But let’s say that we have a graph with B. In this case, we can ask a new type of question. We can ask a question about conditional independence. We can ask the question, are A and Y associated conditional on B or within levels of B? Is there an association between A and Y, among individuals with a particular value of B? And to answer this question, we will need data on A, Y and of course, B. So suppose again that we have a database with millions of people and for each person we know whether they were cigarette smokers, whether they had cell damage, and whether they developed lung cancer. And let me make a clarification here. The arrows of causal graphs are not meant to be deterministic. That means that when we have an arrow from cigarette smoking A to cell damage B, that doesn’t mean that for every single smoker we’re going to see cell damage. Because some smokers may never develop cell damage; some nonsmokers may develop cell damage for other reasons. OK, so with this data on A, Y and B, we can answer the question on whether A and Y are associated conditional on B. For example, we can restrict our analysis to a subset of individuals with cell damage with B equals 1. And to represent it graphically that we are conditioning on a particular value of B, 1, we put a square box around B on the graph. And now we can check in the subset of the population with cell damage B equals 1 whether there is an association between A and Y.

We just check whether the proportion of individuals with lung cancer is different among smokers and nonsmokers. If the proportions are different, we will say that there is an association between A and Y conditional on B equals 1. Or another way to say this, we will check whether A contains information not already included in B that allows us to predict Y better. If the correct DAG is really A arrow B arrow Y, do we expect to find an association between A, cigarette smoking and Y,lung cancer, among people with B equals 1 with cell damage? Well, according to this graph, the effect of smoking is entirely mediated through cell damage. Therefore, if someone has cell damage, then learning that she’s a smoker does not provide any additional information with respect to the risk of Y. You can think of it in this way. If we know that someone with cell damage has a 10% chance of developing cancer, and then we learn that she is a cigarette smoker, that doesn’t change the number. She still has a 10% chance of developing cancer. Because under our graph, smoking can only affect cancer risk through cell damage. And similarly, if we know that someone without cell damage has a 1% chance of developing cancer, thenl earning that she is a cigarette smoker does not change that number. She still has a 1% chance of cancer. We say that there’s no conditional association between A and Y with the levels of B. And that’s true for all levels of B, whether we are conditioning on B equals 1, cell damage, or B equals 0, no cell damage.

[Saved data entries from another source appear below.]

-- ==== Sys2Proof/Machine/KMap.lean ====
section
/-!
DEFINITION. Sparse stores in one canonical form: a list of (key, value) pairs with rising keys, holding no entry
equal to what an unlisted key reads as. `d` is that default, a function of the key. Memories, register files and
every large table of the device are kept this way, so equal contents are equal data.
-/
namespace Sys2Proof.Machine

/-- A sparse store from natural keys. -/
abbrev KMap (α : Type) := List (Nat × α)

/-- Read key `k`; `d k` where nothing is listed. -/
def KMap.get {α : Type} (d : Nat → α) (m : KMap α) (k : Nat) : α :=
  match m with
  | [] => d k
  | e :: t => if e.1 = k then e.2 else KMap.get d t k

/-- Insert a pair in front of the first larger key. -/
def KMap.ins {α : Type} (m : KMap α) (k : Nat) (v : α) : KMap α :=
  match m with
  | [] => [(k, v)]
  | e :: t => if k < e.1 then (k, v) :: e :: t else e :: KMap.ins t k v

/-- Drop every entry of key `k`. -/
def KMap.del {α : Type} (m : KMap α) (k : Nat) : KMap α :=
  match m with
  | [] => []
  | e :: t => if e.1 = k then KMap.del t k else e :: KMap.del t k

/-- Write key `k`; writing the default removes the entry. -/
def KMap.set {α : Type} [DecidableEq α] (d : Nat → α) (m : KMap α) (k : Nat) (v : α) : KMap α :=
  if v = d k then m.del k else (m.del k).ins k v

/-- Keys strictly rising from above `lo`, and no entry equal to its default. -/
def KMap.okFrom {α : Type} [DecidableEq α] (d : Nat → α) (m : KMap α) : Bool :=
  match m with
  | [] => true
  | e :: t =>
    (match t with
     | [] => true
     | f :: _ => e.1 < f.1) && !decide (e.2 = d e.1) && KMap.okFrom d t

/-- The canonical form of a sparse store. -/
abbrev KMap.wf {α : Type} [DecidableEq α] (d : Nat → α) (m : KMap α) : Prop := KMap.okFrom d m = true

/-- Read of an optional value: nothing listed reads `none`. -/
abbrev KMap.find {α : Type} (m : KMap (Option α)) (k : Nat) : Option α := KMap.get (fun _ => none) m k

/-- Write of an optional value; `none` removes. -/
abbrev KMap.put {α : Type} [DecidableEq α] (m : KMap (Option α)) (k : Nat) (v : Option α) : KMap (Option α) :=
  KMap.set (fun _ => none) m k v

/-- Read of a store of numbers that reads zero where nothing is listed. -/
abbrev KMap.nat (m : KMap Nat) (k : Nat) : Nat := KMap.get (fun _ => 0) m k

/-- Write of a store of numbers. -/
abbrev KMap.setNat (m : KMap Nat) (k v : Nat) : KMap Nat := KMap.set (fun _ => 0) m k v

end Sys2Proof.Machine
end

And this is another example of why DAGs are both causal and statistical models. We use our expert knowledge to draw a causal graph with no direct arrows from A to Y. And that implies a statistical model that says A and Y are independent conditional on B. That they are not associated with the levels of B. More generally, there’s a rule in graph theory. The flow of association between A and Y is interrupted when we condition on the mediator, B. The box around B blocks the association between A and Y. So if there is no direct arrow from A to Y, we say that there is no association between A and Y conditioned on B, even though A has a causal effect on Y. OK, it’s time to discuss another causal structure.

Confounding

dagify(Y ~ L,
       A ~ L,
       labels = c("A"="Yellow fingers",
                  "Y"="Lung cancer",
                  "L"="Cigarette smoking"),
       exposure = 'L',
       outcome = 'Y') %>% 
  tidy_dagitty(layout = "tree") %>% 
  ggdag_dseparated(controlling_for = 'L',
                   use_labels = "label")

In this segment, we are going to continue to explore the relation between causal structures and association using graphs. Now we’re going to consider a graph in which the variables A and Y share a cost, L.

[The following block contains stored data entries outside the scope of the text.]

/-- Registers of block AGE (R545). -/
def rowsAge : List RegRow := [
  ⟨"AGE_CTRL", 0xC0000, 1, 8, 1, 8, false,
    [fld 31 24 .rw 0, fldR 23 13 .rw 0x3C [(1, 0x5A0)] 1, fldR 12 2 .rw 0x3C [(1, 0x5A0)] 1, fld 0 0 .rw 0]⟩,
  ⟨"AGE_LAP_TOTAL", 0xC0004, 1, 8, 1, 8, false,
    [fld 31 0 .ro 0]⟩,
  ⟨"AGE_FLUSH_TOTAL", 0xC0008, 1, 8, 1, 8, false,
    [fld 31 0 .ro 0]⟩,
  ⟨"AGE_EVT", 0xC000C, 1, 8, 1, 8, false,
    [fld 2 2 .w1c 0, fld 1 1 .w1c 0, fld 0 0 .w1c 0]⟩,
  ⟨"AGE_EVT_EN", 0xC0010, 1, 8, 1, 8, false,
    [fld 2 2 .rw 0, fld 1 1 .rw 0, fld 0 0 .rw 0]⟩,
  ⟨"AGE_LAP", 0xC0018, 1, 8, 1, 8, true,
    [fld 63 32 .ro 0, fld 31 0 .ro 0]⟩,
  ⟨"AGE_LAP_PROG", 0xC0020, 1, 8, 1, 8, true,
    [fld 46 46 .ro 0, fld 45 32 .ro 0, fld 31 0 .ro 0]⟩,
  ⟨"AGE_FLUSH_PROG", 0xC0028, 1, 8, 1, 8, true,
    [fld 46 46 .ro 0, fld 45 32 .ro 0, fld 31 0 .ro 0]⟩,
  ⟨"AGE_CNT", 0xC0040, 4, 8, 1, 8, true,
    [fld 47 0 .ro 0]⟩,
  ⟨"AGE_LIMIT", 0xC0100, 64, 4, 1, 4, false,
    [fldR 31 0 .rw 0 [(1, 0xFFFFFFFF)] 1]⟩,
  ⟨"AGE_STAMP", 0xC0200, 64, 4, 1, 4, false,
    [fld 31 0 .ro 1]⟩]

/-- Registers of block RGL (R545). -/
def rowsRgl0 : List RegRow := [
  ⟨"RGL_BUDGET", 0xD0000, 1, 8, 1, 8, false,
    [fldR 26 16 .rwl 0 [(1, 0x5A0)] 1, fldR 10 0 .rwl 0 [(1, 0x640)] 1]⟩,
  ⟨"RGL_HOST_URG", 0xD0004, 2, 4, 1, 4, false,
    [fld 1 0 .rw 0]⟩,
  ⟨"RGL_EVT", 0xD000C, 1, 8, 1, 8, false,
    [fld 4 4 .w1c 0, fld 3 3 .w1c 0, fld 2 2 .w1c 0, fld 1 1 .w1c 0, fld 0 0 .w1c 0]⟩,
  ⟨"RGL_EVT_EN", 0xD0010, 1, 8, 1, 8, false,
    [fld 4 4 .rw 0, fld 3 3 .rw 0, fld 2 2 .rw 0, fld 1 1 .rw 0, fld 0 0 .rw 0]⟩,
  ⟨"RGL_MISS_HEAD", 0xD0014, 1, 8, 1, 8, false,
    [fld 15 0 .ro 0]⟩,
  ⟨"RGL_MISS_TAIL", 0xD0018, 1, 8, 1, 8, false,
    [fld 15 0 .rw 0]⟩,
  ⟨"RGL_MISS_OVF", 0xD001C, 1, 8, 1, 8, false,
    [fld 31 0 .rc 0]⟩,
  ⟨"RGL_NOW", 0xD0020, 1, 8, 1, 8, true,
    [fld 63 56 .ro 0, fld 55 54 .ro 0, fld 53 53 .ro 0, fld 42 32 .ro 0, fld 10 0 .ro 0]⟩,
  ⟨"RGL_ADMIT", 0xD0028, 1, 8, 1, 8, true,
    [fld 50 48 .ro 0, fld 45 32 .ro 0, fld 13 0 .ro 0]⟩,
  ⟨"RGL_CLASS", 0xD0040, 8, 8, 1, 8, true,
    [fldR 63 48 .rw 0 [(0x10, 0xFFFF)] 1, fldR 42 32 .rw 0 [(0, 0x5A0)] 1, fldR 10 0 .rw 0 [(0, 0x640)] 1]⟩,
  ⟨"RGL_CEIL", 0xD0080, 8, 4, 1, 4, false,
    [fldR 26 16 .rw 0 [(0, 0x5A0)] 1, fldR 10 0 .rw 0 [(0, 0x640)] 1]⟩,
  ⟨"RGL_CLS_STAT", 0xD00C0, 8, 8, 1, 8, true,
    [fld 63 48 .rc 0, fld 47 32 .ro 0, fld 31 30 .ro 0, fld 29 29 .ro 0, fld 26 16 .ro 0, fld 10 0 .ro 0]⟩]

/-- Registers of block RGL (R545). -/
def rowsRgl1 : List RegRow := [
  ⟨"RGL_MAP", 0xD0100, 48, 4, 1, 4, false,
    [fld 2 0 .rwl 0]⟩,
  ⟨"RGL_MST_STAT", 0xD0200, 48, 4, 1, 4, false,
    [fld 31 30 .ro 0, fld 29 29 .ro 0, fld 28 26 .ro 0, fld 6 0 .ro 0]⟩,
  ⟨"RGL_MISS", 0xD0400, 32, 16, 2, 8, true,
    [fld 63 0 .ro 0]⟩,
  ⟨"RGL_CNT", 0xD0600, 8, 64, 8, 8, true,
    [fld 47 0 .ro 0]⟩]

/-- Registers of block RGL (R545). -/
def rowsRgl : List RegRow := rowsRgl0 ++ rowsRgl1

/-- Registers of block WLT (R545). -/
def rowsWlt : List RegRow := [
  ⟨"WLT_CTRL", 0xE0000, 2, 256, 1, 256, false,
    [fld 31 31 .wo 0, fld 0 0 .rwl 0]⟩,
  ⟨"WLT_STAT", 0xE0004, 2, 256, 1, 256, false,
    [fld 31 29 .ro 0, fld 28 25 .ro 0, fld 24 22 .ro 0, fld 21 19 .ro 0, fld 18 16 .ro 0, fld 15 12 .ro 0, fld 11 8 .ro 0]⟩,
  ⟨"WLT_CRED", 0xE0008, 2, 256, 1, 256, false,
    [fld 31 25 .ro 0, fld 24 18 .ro 0, fld 17 13 .ro 0, fld 12 9 .ro 0, fld 8 5 .ro 0]⟩,
  ⟨"WLT_EVT", 0xE000C, 2, 256, 1, 256, false,
    [fld 4 4 .w1c 0, fld 3 3 .w1c 0, fld 2 2 .w1c 0, fld 1 1 .w1c 0, fld 0 0 .w1c 0]⟩,
  ⟨"WLT_EVT_EN", 0xE0010, 2, 256, 1, 256, false,
    [fld 4 4 .rw 0, fld 3 3 .rw 0, fld 2 2 .rw 0, fld 1 1 .rw 0, fld 0 0 .rw 0]⟩,
  ⟨"WLT_CNT", 0xE0040, 2, 256, 12, 8, true,
    [fld 47 0 .ro 0]⟩,
  ⟨"WLT_SLOT", 0xE0200, 1, 8, 1, 8, false,
    [fld 31 0 .ro 0]⟩,
  ⟨"WLT_TBL", 0xE0300, 64, 4, 1, 4, false,
    [fldR 22 16 .rwl 0 [(0, 0x4F)] 1, fld 10 8 .rwl 0, fld 6 4 .rwl 0, fldR 1 0 .rwl 0 [(0, 2)] 1]⟩]

/-- Registers of block BRG (R545). -/
def rowsBrg0 : List RegRow := [
  ⟨"BRG_CTRL", 0xF0000, 1, 8, 1, 8, false,
    [fldR 31 16 .rw 0x64 [(1, 0xFFFF)] 1, fldR 9 0 .rw 0x64 [(1, 0x3E8)] 1]⟩,
  ⟨"BRG_SIDE", 0xF0004, 1, 8, 1, 8, false,
    [fld 31 31 .ro 0, fld 30 30 .ro 0, fld 29 28 .ro 0, fld 27 26 .ro 0, fld 25 25 .ro 0, fld 24 24 .ro 0, fld 23 16 .ro 0]⟩,
  ⟨"BRG_EVT", 0xF0008, 1, 8, 1, 8, false,
    [fld 15 9 .w1c 0, fld 3 3 .w1c 0, fld 2 2 .w1c 0, fld 1 1 .w1c 0, fld 0 0 .w1c 0]⟩,
  ⟨"BRG_EVT_EN", 0xF000C, 1, 8, 1, 8, false,
    [fld 15 9 .rw 0, fld 3 3 .rw 0, fld 2 2 .rw 0, fld 1 1 .rw 0, fld 0 0 .rw 0]⟩,
  ⟨"BRG_FAIL_HEAD", 0xF0010, 1, 8, 1, 8, false,
    [fld 15 0 .ro 0]⟩,
  ⟨"BRG_FAIL_TAIL", 0xF0014, 1, 8, 1, 8, false,
    [fld 15 0 .rw 0]⟩,
  ⟨"BRG_FAIL_OVF", 0xF0018, 1, 8, 1, 8, false,
    [fld 31 0 .rc 0]⟩,
  ⟨"BRG_BUF", 0xF0020, 2, 4, 1, 4, false,
    [fld 31 27 .ro 0, fld 26 23 .ro 0, fld 22 19 .ro 0, fld 18 14 .ro 0, fld 13 10 .ro 0, fld 9 6 .ro 0, fld 5 2 .ro 0]⟩,
  ⟨"BRG_POLL", 0xF0028, 1, 8, 1, 8, true,
    [fld 63 32 .ro 0, fld 31 0 .ro 0]⟩,
  ⟨"BRG_RRD_ADDR", 0xF0040, 4, 4, 1, 4, false,
    [fld 24 24 .rw 0, fld 23 21 .rw 0, fld 20 0 .rw 0]⟩,
  ⟨"BRG_RRD_STAT", 0xF0050, 4, 4, 1, 4, false,
    [fld 31 30 .ro 0, fld 19 16 .ro 0, fld 15 0 .ro 0]⟩,
  ⟨"BRG_RRD_DATA", 0xF0060, 4, 8, 1, 8, true,
    [fld 63 0 .ro 0]⟩]

/-- Registers of block BRG (R545). -/
def rowsBrg1 : List RegRow := [
  ⟨"BRG_CNT", 0xF0080, 8, 8, 1, 8, true,
    [fld 47 0 .ro 0]⟩,
  ⟨"BRG_SLV_STAT", 0xF00C8, 7, 8, 1, 8, true,
    [fld 63 32 .ro 0, fld 31 0 .ro 0]⟩,
  ⟨"BRG_FAIL", 0xF0100, 16, 16, 2, 8, true,
    [fld 63 0 .ro 0]⟩]

/-- Registers of block BRG (R545). -/
def rowsBrg : List RegRow := rowsBrg0 ++ rowsBrg1

/-- Registers of block INT (R545). -/
def rowsInt0 : List RegRow := [
  ⟨"INT_SCRUB_CTRL", 0x100000, 1, 8, 1, 8, false,
    [fld 31 31 .rw 1, fldR 25 16 .rw 0x10 [(1, 0x3E8)] 1, fldR 7 0 .rw 0x40 [(1, 0xFF)] 1]⟩,
  ⟨"INT_SCRUB_TOTAL", 0x100004, 1, 8, 1, 8, false,
    [fld 31 0 .ro 0]⟩,
  ⟨"INT_LOG_HEAD", 0x100008, 1, 8, 1, 8, false,
    [fld 15 0 .ro 0]⟩,
  ⟨"INT_LOG_TAIL", 0x10000C, 1, 8, 1, 8, false,
    [fld 15 0 .rw 0]⟩,
  ⟨"INT_LOG_OVF", 0x100010, 1, 8, 1, 8, false,
    [fld 31 0 .rc 0]⟩,
  ⟨"INT_TRACK_STAT", 0x100014, 1, 8, 1, 8, false,
    [fld 22 16 .ro 0, fld 15 0 .rc 0]⟩,
  ⟨"INT_REMAP_IDX", 0x100018, 1, 8, 1, 8, false,
    [fldR 13 8 .rw 0 [(0, 0x11)] 1, fld 7 0 .rw 0]⟩,
  ⟨"INT_REMAP_STAT", 0x10001C, 1, 8, 1, 8, false,
    [fld 31 28 .ro 0, fld 11 0 .ro 0]⟩,
  ⟨"INT_RETIRE_IDX", 0x100020, 1, 8, 1, 8, false,
    [fld 9 0 .rw 0]⟩,
  ⟨"INT_TCA_RETIRE", 0x100024, 1, 8, 1, 8, false,
    [fld 31 0 .w1s 0]⟩,
  ⟨"INT_RECORD_CLR", 0x100028, 1, 8, 1, 8, false,
    [fld 15 0 .wo 0]⟩,
  ⟨"INT_STAT", 0x10002C, 1, 8, 1, 8, false,
    [fld 0 0 .ro 0]⟩]

/-- Registers of block INT (R545). -/
def rowsInt1 : List RegRow := [
  ⟨"INT_FLIP_CTRL", 0x100030, 1, 8, 1, 8, false,
    [fld 31 31 .rw 0, fld 30 30 .rw 0, fldR 21 16 .rw 0 [(0, 0x11)] 1]⟩,
  ⟨"INT_MARCH_CTRL", 0x100034, 1, 8, 1, 8, false,
    [fld 31 31 .wo 0, fld 30 30 .rw 0, fldR 5 0 .rw 0 [(0, 0x11)] 1]⟩,
  ⟨"INT_MARCH_LEN", 0x100038, 1, 8, 1, 8, false,
    [fld 31 0 .rw 0]⟩,
  ⟨"INT_MARCH_TOTAL", 0x10003C, 1, 8, 1, 8, false,
    [fld 31 0 .ro 0]⟩,
  ⟨"INT_MARCH_STAT", 0x100040, 1, 8, 1, 8, false,
    [fld 31 30 .ro 0, fld 29 25 .ro 0]⟩,
  ⟨"INT_EVT", 0x100044, 1, 8, 1, 8, false,
    [fld 12 12 .w1c 0, fld 11 11 .w1c 0, fld 10 10 .w1c 0, fld 9 9 .w1c 0, fld 8 8 .w1c 0, fld 7 7 .w1c 0, fld 6 6 .w1c 0, fld 5 5 .w1c 0, fld 4 4 .w1c 0, fld 3 3 .w1c 0, fld 2 2 .w1c 0, fld 1 1 .w1c 0, fld 0 0 .w1c 0]⟩,
  ⟨"INT_EVT_EN", 0x100048, 1, 8, 1, 8, false,
    [fld 12 12 .rw 0, fld 11 11 .rw 0, fld 10 10 .rw 0, fld 9 9 .rw 0, fld 8 8 .rw 0, fld 7 7 .rw 0, fld 6 6 .rw 0, fld 5 5 .rw 0, fld 4 4 .rw 0, fld 3 3 .rw 0, fld 2 2 .rw 0, fld 1 1 .rw 0, fld 0 0 .rw 0]⟩,
  ⟨"INT_FLIP_MASK", 0x100050, 4, 4, 1, 4, false,
    [fld 31 0 .rw 0]⟩,
  ⟨"INT_SCRUB_LAP", 0x100060, 1, 8, 1, 8, true,
    [fld 63 32 .ro 0, fld 31 0 .ro 0]⟩,
  ⟨"INT_SRAM_LAP", 0x100068, 1, 8, 1, 8, true,
    [fld 63 32 .ro 0, fld 31 0 .ro 0]⟩,
  ⟨"INT_SCRUB_PROG", 0x100070, 1, 8, 1, 8, true,
    [fld 46 46 .ro 0, fld 45 32 .ro 0, fld 31 0 .ro 0]⟩,
  ⟨"INT_RETIRE_ENT", 0x100078, 1, 8, 1, 8, true,
    [fld 63 63 .rw 0, fld 62 62 .ro 0, fld 51 32 .rw 0, fld 19 0 .rw 0]⟩]

/-- Registers of block INT (R545). -/
def rowsInt2 : List RegRow := [
  ⟨"INT_FLIP_ADDR", 0x100080, 1, 8, 1, 8, true,
    [fld 35 0 .rw 0]⟩,
  ⟨"INT_MARCH_START", 0x100088, 1, 8, 1, 8, true,
    [fld 35 0 .rw 0]⟩,
  ⟨"INT_MARCH_FAIL", 0x100090, 1, 8, 1, 8, true,
    [fld 35 0 .ro 0]⟩,
  ⟨"INT_MARCH_PROG", 0x100098, 1, 8, 1, 8, true,
    [fld 46 46 .ro 0, fld 45 32 .ro 0, fld 31 0 .ro 0]⟩,
  ⟨"INT_LOG", 0x100400, 64, 16, 2, 8, true,
    [fld 63 0 .ro 0]⟩,
  ⟨"INT_CNT", 0x100800, 18, 32, 4, 8, true,
    [fld 47 0 .ro 0]⟩]

/-- Registers of block INT (R545). -/
def rowsInt : List RegRow := rowsInt0 ++ rowsInt1 ++ rowsInt2

/-- Registers of block SPM (R545). -/
def rowsSpm : List RegRow := [
  ⟨"SPM_FAULT", 0x110000, 1, 8, 1, 8, true,
    [fld 52 48 .ro 0, fld 47 45 .ro 0, fld 18 0 .ro 0]⟩,
  ⟨"SPM_EVT", 0x110008, 1, 8, 1, 8, false,
    [fld 4 4 .w1c 0, fld 3 3 .w1c 0, fld 2 2 .w1c 0, fld 1 1 .w1c 0, fld 0 0 .w1c 0]⟩,
  ⟨"SPM_EVT_EN", 0x11000C, 1, 8, 1, 8, false,
    [fld 4 4 .rw 0, fld 3 3 .rw 0, fld 2 2 .rw 0, fld 1 1 .rw 0, fld 0 0 .rw 0]⟩,
  ⟨"SPM_EN", 0x110040, 19, 4, 1, 4, false,
    [fld 15 0 .rw 0x7FFF]⟩,
  ⟨"SPM_CONFLICT", 0x110100, 19, 8, 1, 8, true,
    [fld 47 0 .ro 0]⟩]

/-- Registers of block DRC (R545). -/
def rowsDrc : List RegRow := [
  ⟨"DRC_STAT", 0x120000, 1, 8, 1, 8, false,
    [fld 31 31 .ro 0, fld 30 30 .ro 0, fld 29 29 .ro 0, fld 28 28 .ro 0, fld 23 16 .ro 0, fld 8 0 .ro 0]⟩,
  ⟨"DRC_CLR_TOTAL", 0x120004, 1, 8, 1, 8, false,
    [fld 31 0 .ro 0]⟩,
  ⟨"DRC_CLR_PROG", 0x120008, 1, 8, 1, 8, true,
    [fld 46 46 .ro 0, fld 45 32 .ro 0, fld 31 0 .ro 0]⟩,
  ⟨"DRC_CNT", 0x120040, 6, 8, 1, 8, true,
    [fld 47 0 .ro 0]⟩]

For example, A can be yellow fingers, having yellow fingers: yes, no. Y can be lung cancer: yes, no. And L, cigarette smoking: yes, no.

There is an arrow from L to Y because smoking has a causal effect on cancer. There is an arrow from L to A because cigarette smoking has a causal effect on yellow fingers. People who are heavy smokers for many years tend to develop yellow fingers. But there is no arrow from A to Y because having yellow fingers doesn’t have an effect on cancer. So we drew this causal graph using our expert knowledge. We didn’t use any data. But what if we had data?

Well, if we had data, then we could compute the association between A and Y. So if A doesn’t have a causal effect on Y, as represented by this graph with no arrow from A to Y, do we expect to find an association between A and Y in our data? To answer this question, again suppose that we have a database with millions of people. And for each person, we know whether they have yellow fingers (A), whether they develop lung cancer (Y). What does an association between yellow fingers and cancer mean? Remember our definition of association, yellow fingers and lung cancer are associated if the proportion of individuals with lung cancer is different among those with and without yellow fingers.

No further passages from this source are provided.